O Sumo Pontífice nomeia os Bispos livremente, ou confirma os que foram legitimamente eleitos (Cân. 377).

Bispo Coadjutor / Auxiliar: Quando as necessidades pastorais da diocese o aconselharem, são constituídos um ou vários Bispos auxiliares, a pedido do Bispo diocesano. Pode a Santa Sé constituir de ofício um Bispo coadjutor, também com faculdades especiais. O Bispo coadjutor tem direito de sucessão (Cân. 403); o Bispo auxiliar não tem direito de sucessão.

Metropolita: o Arcebispo que assume uma arquidiocese à qual está anexo o ofício de presidir a uma província eclesiástica (na área, várias dioceses tidas como sufragâneas).

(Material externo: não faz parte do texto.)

-- ==== Sys2Proof/Machine/Core.lean ====
section
/-! DEFINITION. The machine that the host runs. -/

def Sys2Proof.core : Host.Core :=
  { State := Sys2Proof.Machine.State, Fault := Sys2Proof.Machine.Fault, Refusal := Sys2Proof.Machine.Refusal,
    step := Sys2Proof.Machine.step, reset := Sys2Proof.Machine.State.reset }
end

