-- ==== Sys2Proof/Rules.lean ====
section
/-! DEFINITION. The formulas of the rules as the statements give them: the arithmetic of spec/04_register.md on bit vectors
and integers, and the forms of a statement about a word. -/

open Classical

namespace Sys2Proof.Machine

/-! ### What every reachable state has -/

/-- No thread stands twice in the table of threads, and no gang twice in the table of gangs. -/
def KeysOnce (s : State) : Prop := (s.threads.map (·.1)).Nodup ∧ (s.gangs.map (·.1)).Nodup

/-! ### The forms of a statement -/

/-- The W = 1 value of a word is computed for each home warp with the prefix state of the path. -/
def pathPfx (s : State) : Pfx := ((s.focus.threads.head?).map (pfxOf s)).getD Pfx.empty

/-- A register word without a source: whenever its issue group may issue it, it goes on, with the stated result. -/
def Word0 (i : Instr) (st : Stall) (lat : Nat) (d : Dst) (f : Pfx → Word) : Prop :=
  ∀ s, issuable i s = true → ∃ s', exec i s = .next s' ∧
    RegDone s s' st lat d (fun t => f (pfxOf s t)) (fun _ => f (pathPfx s))

/-- A register word of one source. -/
def Word1 (i : Instr) (st : Stall) (lat : Nat) (d : Dst) (a : Src) (f : Pfx → Word → Word) : Prop :=
  ∀ s, issuable i s = true → ∃ s', exec i s = .next s' ∧
    RegDone s s' st lat d (fun t => f (pfxOf s t) (readSrc s t 0 a)) (fun w => f (pathPfx s) (readUni s w 0 a))

/-- A register word of two sources. -/
def Word2 (i : Instr) (st : Stall) (lat : Nat) (d : Dst) (a b : Src) (f : Word → Word → Word) : Prop :=
  ∀ s, issuable i s = true → ∃ s', exec i s = .next s' ∧
    RegDone s s' st lat d (fun t => f (readSrc s t 0 a) (readSrc s t 1 b)) (fun w => f (readUni s w 0 a) (readUni s w 1 b))

/-- A register word of three sources. -/
def Word3 (i : Instr) (st : Stall) (lat : Nat) (d : Dst) (a b c : Src) (f : Word → Word → Word → Word) : Prop :=
  ∀ s, issuable i s = true → ∃ s', exec i s = .next s' ∧
    RegDone s s' st lat d (fun t => f (readSrc s t 0 a) (readSrc s t 1 b) (readSrc s t 2 c))
      (fun w => f (readUni s w 0 a) (readUni s w 1 b) (readUni s w 2 c))

/-- R22: a format F word sends its result to c where c is a named register, to q0 alone where c is a q code, and under W = 1
to the w register of c. -/
def dstOfC (c : Src) (uni : Bool) : Dst :=
  match c with
  | .n k => .thread (.named k)
  | .q _ => .thread .push
  | .w k => if uni then .uni k else .thread .push

/-- The threads of the issue group become what `f` says, and no other thread changes. -/
def ThreadsBecome (s s' : State) (f : ThreadKey → Thread → Thread) : Prop :=
  ∀ t, threadOf s' t = if t ∈ s.focus.threads then (threadOf s t).map (f t) else threadOf s t

/-- The rest of the package: nothing but threads has changed, and no byte of memory. -/
def OnlyThreadsChange (s s' : State) : Prop :=
  (∀ a, memByte s'.mem a = memByte s.mem a) ∧ s' = { s with threads := s'.threads, freeCount := s.freeCount + 1 }

/-- A word that changes threads only: whenever its issue group may issue it, each thread of it becomes what `f` says. -/
def ThreadWord (i : Instr) (f : State → ThreadKey → Thread → Thread) : Prop :=
  ∀ s, issuable i s = true → ∃ s', exec i s = .next s' ∧ ThreadsBecome s s' (f s) ∧ OnlyThreadsChange s s'

/-- A thread that has issued a hint or LIT: it goes on with a prefix state of its own (R29, R32). -/
def hinted (cyc : Nat) (st : Stall) (p : Pfx) (th : Thread) : Thread := { issued cyc st (th.pc + 4) th.regs th with pfx := p }

/-- The target of a format B word: 4 times the displacement, from the next word (R17, R91). -/
def branchRule (pc : Word) (disp : BitVec 17) : Word := pc + 4 + (disp.signExtend 64 <<< 2)

/-- An address in canonical form, and a multiple of 4 (R92). -/
def jumpable (v : Word) : Bool := v.extractLsb 1 0 == 0 && canonical v.toNat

Administrador Diocesano: É aquele que rege temporariamente uma diocese. É eleito pelo Colégio de Consultores e tem as obrigações e o poder do bispo diocesano.

Legado (Núncio Apostólico): Clérigo a quem é confiado o encargo de representar estavelmente o Romano Pontífice, junto às Igrejas particulares ou também junto aos Estados e Autoridades públicas, aos quais são enviados. (Cân. 363).

Conselho Presbiteral - Formado “por um grupo de Sacerdotes que, representando todo o Presbitério da Diocese, seja como o Senado do Bispo, cabendo-lhe, de acordo com o direito, ajudar o Bispo no governo da Diocese, a fim de se promover ao máximo o bem pastoral da porção do Povo de Deus que lhe foi confiada” (cân. 495, §1).

Colégio dos Consultores – Obrigatório em todas as dioceses católicas. é constituído por presbíteros, em número não inferior a seis e não superior a doze, livremente escolhidos pelo bispo diocesano entre os membros do conselho presbiteral. Sua função é auxiliar o bispo diocesano no governo da diocese com seu conselho e, às vezes, com seu consentimento, segundo as normas determinadas pelo direito canônico. “Sede vacante” – Quando a Diocese/Arquidiocese perde (por morte, renúncia ou transferência) o seu (Arce)bispo diocesano; por conseqüência, cessou também o poder ordinário do Vigário Geral e dos Vigários Episcopais os quais, com o Bispo, tinham poder ordinário, embora de forma vicária; cessam também as atribuições do Conselho Presbiteral as quais são agora da competência do Colégio de Consultores. Cúria – (arqui)diocesana, romana ou papal – Conjunto de organismos e pessoas que ajudam o (arce) bispo, ou o Papa, no governo de toda a diocese, ou de toda a igreja. A nomeação dos que exercem ofícios na cúria compete ao (arce) bispo diocesano, ou ao Papa, conforme o caso.